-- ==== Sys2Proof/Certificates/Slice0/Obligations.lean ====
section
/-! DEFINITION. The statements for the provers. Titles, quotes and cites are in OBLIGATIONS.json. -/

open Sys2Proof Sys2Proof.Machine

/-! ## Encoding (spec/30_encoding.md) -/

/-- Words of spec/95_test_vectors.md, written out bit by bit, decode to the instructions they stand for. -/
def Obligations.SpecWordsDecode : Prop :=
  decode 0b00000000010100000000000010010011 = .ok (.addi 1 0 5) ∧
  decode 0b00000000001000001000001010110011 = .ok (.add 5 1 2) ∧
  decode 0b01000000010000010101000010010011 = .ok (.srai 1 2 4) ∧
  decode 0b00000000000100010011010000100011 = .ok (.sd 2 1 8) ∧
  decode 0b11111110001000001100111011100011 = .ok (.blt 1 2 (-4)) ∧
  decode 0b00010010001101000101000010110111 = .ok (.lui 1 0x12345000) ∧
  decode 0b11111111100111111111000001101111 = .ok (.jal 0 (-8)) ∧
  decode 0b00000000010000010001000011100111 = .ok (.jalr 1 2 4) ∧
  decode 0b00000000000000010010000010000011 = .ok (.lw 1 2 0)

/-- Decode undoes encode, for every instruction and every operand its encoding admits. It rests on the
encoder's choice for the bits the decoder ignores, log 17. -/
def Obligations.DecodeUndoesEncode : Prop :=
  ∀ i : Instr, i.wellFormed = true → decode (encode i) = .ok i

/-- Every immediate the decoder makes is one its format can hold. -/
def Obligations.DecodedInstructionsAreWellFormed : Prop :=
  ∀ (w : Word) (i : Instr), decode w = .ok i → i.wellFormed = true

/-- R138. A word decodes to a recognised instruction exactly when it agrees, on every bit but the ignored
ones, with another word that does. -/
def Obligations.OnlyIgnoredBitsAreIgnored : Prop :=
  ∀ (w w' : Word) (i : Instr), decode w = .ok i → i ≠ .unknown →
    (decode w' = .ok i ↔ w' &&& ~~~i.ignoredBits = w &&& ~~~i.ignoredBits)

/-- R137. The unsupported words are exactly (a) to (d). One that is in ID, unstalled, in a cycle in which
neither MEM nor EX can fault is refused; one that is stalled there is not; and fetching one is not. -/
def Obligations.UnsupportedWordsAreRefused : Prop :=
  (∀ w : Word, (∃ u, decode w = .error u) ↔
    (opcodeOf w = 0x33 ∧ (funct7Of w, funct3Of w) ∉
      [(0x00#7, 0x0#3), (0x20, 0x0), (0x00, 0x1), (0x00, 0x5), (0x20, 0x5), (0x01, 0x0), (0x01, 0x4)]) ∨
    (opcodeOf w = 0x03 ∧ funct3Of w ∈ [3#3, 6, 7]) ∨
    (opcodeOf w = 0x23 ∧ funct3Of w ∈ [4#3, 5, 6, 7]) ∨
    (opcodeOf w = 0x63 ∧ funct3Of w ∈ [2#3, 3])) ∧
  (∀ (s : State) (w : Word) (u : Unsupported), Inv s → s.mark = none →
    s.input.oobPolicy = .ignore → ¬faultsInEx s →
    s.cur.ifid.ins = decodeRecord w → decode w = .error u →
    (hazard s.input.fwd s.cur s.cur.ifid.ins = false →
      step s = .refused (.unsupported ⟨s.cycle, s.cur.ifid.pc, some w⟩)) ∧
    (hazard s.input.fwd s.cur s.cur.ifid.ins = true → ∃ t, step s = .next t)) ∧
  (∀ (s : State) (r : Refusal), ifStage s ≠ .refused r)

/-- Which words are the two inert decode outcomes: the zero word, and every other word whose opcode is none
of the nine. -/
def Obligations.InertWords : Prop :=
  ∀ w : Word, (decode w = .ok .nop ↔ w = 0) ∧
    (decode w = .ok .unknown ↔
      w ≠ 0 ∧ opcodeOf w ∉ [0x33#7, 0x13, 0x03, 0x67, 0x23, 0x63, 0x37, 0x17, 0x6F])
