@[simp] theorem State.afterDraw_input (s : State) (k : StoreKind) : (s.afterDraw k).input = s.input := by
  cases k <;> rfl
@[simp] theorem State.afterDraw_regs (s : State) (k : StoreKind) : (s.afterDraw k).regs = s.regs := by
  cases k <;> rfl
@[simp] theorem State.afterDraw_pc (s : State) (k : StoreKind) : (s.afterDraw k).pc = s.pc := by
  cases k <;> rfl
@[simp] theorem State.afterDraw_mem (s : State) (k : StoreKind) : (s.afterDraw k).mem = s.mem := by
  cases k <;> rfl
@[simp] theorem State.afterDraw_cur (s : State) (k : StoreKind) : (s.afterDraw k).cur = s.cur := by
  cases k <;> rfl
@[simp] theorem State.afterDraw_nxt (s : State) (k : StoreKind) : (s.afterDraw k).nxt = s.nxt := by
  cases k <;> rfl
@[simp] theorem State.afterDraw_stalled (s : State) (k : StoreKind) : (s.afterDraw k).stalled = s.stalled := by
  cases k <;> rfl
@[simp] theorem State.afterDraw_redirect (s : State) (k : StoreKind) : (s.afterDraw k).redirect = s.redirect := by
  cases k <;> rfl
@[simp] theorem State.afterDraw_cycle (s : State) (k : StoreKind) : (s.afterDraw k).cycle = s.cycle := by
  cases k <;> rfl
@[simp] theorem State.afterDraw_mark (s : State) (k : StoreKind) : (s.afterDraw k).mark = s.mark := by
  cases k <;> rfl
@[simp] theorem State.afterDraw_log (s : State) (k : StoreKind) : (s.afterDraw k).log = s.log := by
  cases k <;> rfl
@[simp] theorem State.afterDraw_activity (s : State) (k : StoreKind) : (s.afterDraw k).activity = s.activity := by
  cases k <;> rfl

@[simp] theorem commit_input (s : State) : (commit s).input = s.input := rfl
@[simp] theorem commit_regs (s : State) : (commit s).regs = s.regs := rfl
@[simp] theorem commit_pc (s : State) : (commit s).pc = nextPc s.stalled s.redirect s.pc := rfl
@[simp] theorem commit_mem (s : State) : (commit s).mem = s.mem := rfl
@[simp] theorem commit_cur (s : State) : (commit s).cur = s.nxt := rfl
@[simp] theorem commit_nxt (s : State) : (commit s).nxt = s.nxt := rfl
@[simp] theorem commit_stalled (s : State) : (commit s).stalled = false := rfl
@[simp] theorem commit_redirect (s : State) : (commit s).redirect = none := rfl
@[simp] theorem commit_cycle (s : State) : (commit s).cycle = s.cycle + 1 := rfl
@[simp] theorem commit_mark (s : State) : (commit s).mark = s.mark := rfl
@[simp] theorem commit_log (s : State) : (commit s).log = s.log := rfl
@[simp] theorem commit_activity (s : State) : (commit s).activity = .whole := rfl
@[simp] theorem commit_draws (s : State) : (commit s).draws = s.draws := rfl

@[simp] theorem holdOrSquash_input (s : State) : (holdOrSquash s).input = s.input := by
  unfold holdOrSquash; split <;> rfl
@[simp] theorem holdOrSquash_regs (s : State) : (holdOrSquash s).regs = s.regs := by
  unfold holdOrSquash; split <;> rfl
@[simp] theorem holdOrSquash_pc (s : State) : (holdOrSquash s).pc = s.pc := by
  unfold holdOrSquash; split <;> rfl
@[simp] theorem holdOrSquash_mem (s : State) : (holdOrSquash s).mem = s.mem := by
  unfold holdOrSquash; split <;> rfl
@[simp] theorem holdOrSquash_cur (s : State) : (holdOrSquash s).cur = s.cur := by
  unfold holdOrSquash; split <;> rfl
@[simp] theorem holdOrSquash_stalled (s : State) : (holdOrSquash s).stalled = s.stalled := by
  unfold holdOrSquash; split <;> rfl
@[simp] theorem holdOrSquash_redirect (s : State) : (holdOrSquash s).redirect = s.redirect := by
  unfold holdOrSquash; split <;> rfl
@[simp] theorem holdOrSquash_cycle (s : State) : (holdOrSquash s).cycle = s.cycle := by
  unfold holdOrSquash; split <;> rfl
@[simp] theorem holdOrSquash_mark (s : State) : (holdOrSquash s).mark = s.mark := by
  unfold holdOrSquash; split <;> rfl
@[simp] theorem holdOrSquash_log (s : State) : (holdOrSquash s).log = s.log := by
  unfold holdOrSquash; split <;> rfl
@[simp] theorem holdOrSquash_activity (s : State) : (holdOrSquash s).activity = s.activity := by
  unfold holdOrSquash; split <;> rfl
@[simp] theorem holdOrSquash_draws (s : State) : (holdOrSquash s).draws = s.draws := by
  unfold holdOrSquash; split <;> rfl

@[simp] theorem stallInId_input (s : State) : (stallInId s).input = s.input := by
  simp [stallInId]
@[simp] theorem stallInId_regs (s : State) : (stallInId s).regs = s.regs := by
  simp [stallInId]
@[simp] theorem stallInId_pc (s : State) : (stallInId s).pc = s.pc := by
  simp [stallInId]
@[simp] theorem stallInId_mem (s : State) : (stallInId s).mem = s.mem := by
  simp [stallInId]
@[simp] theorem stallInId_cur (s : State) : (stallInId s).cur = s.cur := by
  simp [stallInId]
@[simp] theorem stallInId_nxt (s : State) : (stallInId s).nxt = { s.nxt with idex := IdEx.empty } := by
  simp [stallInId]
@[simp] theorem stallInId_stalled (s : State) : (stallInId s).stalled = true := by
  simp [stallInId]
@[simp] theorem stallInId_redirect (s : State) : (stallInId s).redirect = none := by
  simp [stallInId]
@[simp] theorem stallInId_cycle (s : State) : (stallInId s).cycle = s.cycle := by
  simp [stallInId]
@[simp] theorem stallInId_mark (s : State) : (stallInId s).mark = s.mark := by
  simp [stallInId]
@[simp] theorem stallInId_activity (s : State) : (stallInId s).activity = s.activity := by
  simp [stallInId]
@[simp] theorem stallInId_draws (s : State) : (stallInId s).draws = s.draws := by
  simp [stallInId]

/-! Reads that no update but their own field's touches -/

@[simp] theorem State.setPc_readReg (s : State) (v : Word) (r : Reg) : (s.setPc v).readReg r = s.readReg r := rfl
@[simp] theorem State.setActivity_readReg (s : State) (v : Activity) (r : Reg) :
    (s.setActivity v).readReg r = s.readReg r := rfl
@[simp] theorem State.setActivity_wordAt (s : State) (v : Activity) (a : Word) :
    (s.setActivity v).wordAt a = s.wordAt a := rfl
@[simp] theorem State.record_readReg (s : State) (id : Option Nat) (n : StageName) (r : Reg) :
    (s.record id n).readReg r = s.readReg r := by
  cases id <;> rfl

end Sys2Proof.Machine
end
= = =
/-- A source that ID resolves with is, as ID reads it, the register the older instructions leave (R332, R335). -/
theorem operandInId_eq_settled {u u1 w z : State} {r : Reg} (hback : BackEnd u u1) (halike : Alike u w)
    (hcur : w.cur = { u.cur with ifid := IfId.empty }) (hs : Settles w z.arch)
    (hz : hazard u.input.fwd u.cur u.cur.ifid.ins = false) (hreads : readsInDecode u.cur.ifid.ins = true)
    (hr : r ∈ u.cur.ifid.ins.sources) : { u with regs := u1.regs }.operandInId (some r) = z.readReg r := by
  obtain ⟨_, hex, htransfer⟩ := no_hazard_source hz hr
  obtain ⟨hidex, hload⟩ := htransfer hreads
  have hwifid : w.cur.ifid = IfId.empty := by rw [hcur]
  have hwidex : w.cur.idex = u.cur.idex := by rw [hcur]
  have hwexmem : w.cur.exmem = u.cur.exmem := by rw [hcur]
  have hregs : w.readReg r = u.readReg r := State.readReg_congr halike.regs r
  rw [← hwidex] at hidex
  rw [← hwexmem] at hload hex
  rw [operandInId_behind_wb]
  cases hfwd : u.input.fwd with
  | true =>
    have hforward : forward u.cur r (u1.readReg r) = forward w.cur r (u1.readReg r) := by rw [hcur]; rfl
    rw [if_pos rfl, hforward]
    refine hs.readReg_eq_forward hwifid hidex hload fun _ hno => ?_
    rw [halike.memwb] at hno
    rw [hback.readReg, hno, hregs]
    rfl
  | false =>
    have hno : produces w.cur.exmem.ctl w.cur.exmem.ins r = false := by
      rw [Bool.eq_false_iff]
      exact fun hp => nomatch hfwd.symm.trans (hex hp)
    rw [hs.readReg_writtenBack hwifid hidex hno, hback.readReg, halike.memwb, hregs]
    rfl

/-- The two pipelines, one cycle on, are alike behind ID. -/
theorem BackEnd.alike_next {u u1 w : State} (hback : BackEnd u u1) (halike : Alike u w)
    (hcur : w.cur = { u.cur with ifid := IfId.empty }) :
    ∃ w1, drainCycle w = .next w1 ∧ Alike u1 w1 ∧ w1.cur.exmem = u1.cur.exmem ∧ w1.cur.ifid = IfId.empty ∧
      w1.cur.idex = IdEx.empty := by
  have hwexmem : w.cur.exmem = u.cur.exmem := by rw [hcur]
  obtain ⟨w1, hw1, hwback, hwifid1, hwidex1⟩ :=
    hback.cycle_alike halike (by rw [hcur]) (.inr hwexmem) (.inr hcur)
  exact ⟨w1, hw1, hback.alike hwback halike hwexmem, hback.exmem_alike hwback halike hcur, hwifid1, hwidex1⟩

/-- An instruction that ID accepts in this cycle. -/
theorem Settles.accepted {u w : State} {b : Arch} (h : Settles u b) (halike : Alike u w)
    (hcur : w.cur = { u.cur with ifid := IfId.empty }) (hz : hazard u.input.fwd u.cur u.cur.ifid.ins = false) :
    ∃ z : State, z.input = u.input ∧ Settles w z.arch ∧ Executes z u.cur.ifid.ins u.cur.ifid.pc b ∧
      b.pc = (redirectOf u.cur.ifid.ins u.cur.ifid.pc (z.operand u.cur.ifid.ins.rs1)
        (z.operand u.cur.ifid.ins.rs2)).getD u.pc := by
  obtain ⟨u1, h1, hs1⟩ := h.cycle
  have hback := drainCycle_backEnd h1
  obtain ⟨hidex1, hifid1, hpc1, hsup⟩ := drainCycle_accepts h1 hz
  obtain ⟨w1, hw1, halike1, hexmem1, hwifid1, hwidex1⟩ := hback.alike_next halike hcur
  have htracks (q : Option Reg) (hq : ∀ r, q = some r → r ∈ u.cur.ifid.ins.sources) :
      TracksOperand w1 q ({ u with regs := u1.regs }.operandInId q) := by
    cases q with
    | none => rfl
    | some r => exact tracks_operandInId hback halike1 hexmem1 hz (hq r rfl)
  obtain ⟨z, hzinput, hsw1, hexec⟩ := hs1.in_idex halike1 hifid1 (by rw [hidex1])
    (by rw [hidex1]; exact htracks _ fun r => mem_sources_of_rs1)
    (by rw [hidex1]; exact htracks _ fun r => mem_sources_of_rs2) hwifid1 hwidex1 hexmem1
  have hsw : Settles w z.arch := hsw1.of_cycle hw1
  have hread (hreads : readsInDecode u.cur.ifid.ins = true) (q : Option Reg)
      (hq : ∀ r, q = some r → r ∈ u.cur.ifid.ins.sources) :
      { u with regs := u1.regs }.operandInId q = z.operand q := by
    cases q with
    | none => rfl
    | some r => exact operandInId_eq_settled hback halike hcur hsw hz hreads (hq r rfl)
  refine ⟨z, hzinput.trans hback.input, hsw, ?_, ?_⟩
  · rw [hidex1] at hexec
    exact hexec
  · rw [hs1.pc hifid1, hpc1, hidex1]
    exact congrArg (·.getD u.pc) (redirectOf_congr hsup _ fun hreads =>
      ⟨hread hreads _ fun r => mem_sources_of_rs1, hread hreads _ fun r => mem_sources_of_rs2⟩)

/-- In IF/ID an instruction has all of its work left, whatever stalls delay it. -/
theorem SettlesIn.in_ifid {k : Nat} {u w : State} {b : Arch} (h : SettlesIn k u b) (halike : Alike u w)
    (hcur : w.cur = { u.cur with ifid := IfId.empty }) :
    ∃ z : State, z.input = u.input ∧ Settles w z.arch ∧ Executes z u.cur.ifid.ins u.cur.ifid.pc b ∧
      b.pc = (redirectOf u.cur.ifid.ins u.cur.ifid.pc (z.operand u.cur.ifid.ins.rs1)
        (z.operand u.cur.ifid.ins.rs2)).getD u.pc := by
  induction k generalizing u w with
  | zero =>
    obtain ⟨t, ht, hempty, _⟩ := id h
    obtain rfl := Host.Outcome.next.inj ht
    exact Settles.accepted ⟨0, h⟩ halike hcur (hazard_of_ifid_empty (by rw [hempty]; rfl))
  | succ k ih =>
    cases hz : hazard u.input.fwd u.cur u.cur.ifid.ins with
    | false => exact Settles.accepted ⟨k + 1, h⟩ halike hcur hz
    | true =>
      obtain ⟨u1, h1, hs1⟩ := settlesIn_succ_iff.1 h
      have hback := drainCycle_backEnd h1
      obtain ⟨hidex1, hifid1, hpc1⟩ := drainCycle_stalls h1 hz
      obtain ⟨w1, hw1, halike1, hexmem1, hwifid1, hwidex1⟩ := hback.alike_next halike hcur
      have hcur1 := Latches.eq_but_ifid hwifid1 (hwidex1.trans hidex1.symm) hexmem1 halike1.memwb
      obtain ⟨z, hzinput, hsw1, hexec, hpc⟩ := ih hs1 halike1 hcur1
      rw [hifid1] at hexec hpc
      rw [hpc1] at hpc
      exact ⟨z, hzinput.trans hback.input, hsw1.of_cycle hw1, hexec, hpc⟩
= = =
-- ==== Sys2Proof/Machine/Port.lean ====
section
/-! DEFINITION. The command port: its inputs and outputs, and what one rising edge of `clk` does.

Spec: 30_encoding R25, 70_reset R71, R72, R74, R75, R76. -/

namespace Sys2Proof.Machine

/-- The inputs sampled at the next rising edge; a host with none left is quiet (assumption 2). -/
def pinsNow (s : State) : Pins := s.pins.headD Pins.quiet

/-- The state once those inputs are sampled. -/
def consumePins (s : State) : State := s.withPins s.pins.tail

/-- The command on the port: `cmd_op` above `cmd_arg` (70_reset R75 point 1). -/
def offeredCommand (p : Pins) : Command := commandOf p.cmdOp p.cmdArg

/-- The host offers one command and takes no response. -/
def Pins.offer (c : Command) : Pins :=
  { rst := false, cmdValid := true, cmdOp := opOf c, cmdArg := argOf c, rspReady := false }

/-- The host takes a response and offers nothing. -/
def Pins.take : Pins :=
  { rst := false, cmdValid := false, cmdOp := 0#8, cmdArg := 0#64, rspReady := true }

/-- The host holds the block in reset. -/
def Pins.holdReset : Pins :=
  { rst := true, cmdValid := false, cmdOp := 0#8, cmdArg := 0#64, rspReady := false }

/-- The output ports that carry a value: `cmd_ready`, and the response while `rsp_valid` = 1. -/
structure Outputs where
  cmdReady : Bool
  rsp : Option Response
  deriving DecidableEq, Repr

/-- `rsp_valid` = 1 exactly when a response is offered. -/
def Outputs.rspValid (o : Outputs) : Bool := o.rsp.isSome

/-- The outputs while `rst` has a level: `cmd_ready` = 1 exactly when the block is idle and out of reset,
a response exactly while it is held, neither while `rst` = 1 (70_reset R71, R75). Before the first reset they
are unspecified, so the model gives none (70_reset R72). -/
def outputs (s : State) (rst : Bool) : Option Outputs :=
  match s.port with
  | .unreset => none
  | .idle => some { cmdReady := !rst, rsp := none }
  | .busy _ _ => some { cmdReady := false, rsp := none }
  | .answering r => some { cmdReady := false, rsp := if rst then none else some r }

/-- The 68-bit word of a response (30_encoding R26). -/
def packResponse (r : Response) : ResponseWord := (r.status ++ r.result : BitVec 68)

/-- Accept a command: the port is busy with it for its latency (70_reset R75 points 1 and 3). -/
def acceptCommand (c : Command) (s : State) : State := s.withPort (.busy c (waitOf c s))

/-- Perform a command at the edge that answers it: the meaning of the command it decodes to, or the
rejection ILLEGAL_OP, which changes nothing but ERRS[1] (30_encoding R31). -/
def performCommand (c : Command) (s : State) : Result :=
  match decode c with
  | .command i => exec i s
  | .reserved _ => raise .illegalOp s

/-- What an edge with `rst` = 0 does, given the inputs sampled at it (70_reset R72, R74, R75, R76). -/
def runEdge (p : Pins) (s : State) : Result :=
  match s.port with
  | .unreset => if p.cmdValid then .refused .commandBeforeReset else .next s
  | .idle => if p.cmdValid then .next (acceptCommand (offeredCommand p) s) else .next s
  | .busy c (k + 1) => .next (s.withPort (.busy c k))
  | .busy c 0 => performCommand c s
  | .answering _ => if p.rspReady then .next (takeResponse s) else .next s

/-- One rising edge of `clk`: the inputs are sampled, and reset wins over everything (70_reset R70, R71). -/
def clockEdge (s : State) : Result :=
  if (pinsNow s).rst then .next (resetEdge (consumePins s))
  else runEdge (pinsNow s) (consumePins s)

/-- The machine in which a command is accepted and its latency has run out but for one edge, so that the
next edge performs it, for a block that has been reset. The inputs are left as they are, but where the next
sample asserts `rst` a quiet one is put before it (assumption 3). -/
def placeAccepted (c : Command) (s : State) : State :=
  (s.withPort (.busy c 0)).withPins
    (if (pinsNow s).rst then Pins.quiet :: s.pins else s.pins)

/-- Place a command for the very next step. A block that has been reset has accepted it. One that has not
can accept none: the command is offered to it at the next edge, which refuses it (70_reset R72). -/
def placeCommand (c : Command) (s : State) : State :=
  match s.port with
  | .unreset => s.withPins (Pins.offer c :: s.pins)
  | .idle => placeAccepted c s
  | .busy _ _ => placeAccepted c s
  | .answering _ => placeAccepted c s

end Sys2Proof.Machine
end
= = =
# Exercise brief
Exact duplication is required for the lines above, from the line that contains "-- ==== Sys2Proof/Certificates/Slice0/Obligations.lean" to the line that contains "decode 0b00000000010100000000000010010011 = .ok", inclusive; omit all others.

# Solution to this task
-- ==== Sys2Proof/Certificates/Slice0/Obligations.lean ====
section
/-! DEFINITION. The statements for the provers. Titles, quotes and cites are in OBLIGATIONS.json. -/

open Sys2Proof Sys2Proof.Machine

/-! ## Encoding (spec/30_encoding.md) -/

/-- Words of spec/95_test_vectors.md, written out bit by bit, decode to the instructions they stand for. -/
def Obligations.SpecWordsDecode : Prop :=
  decode 0b00000000010100000000000010010011 = .ok (.addi 1 0 5) ∧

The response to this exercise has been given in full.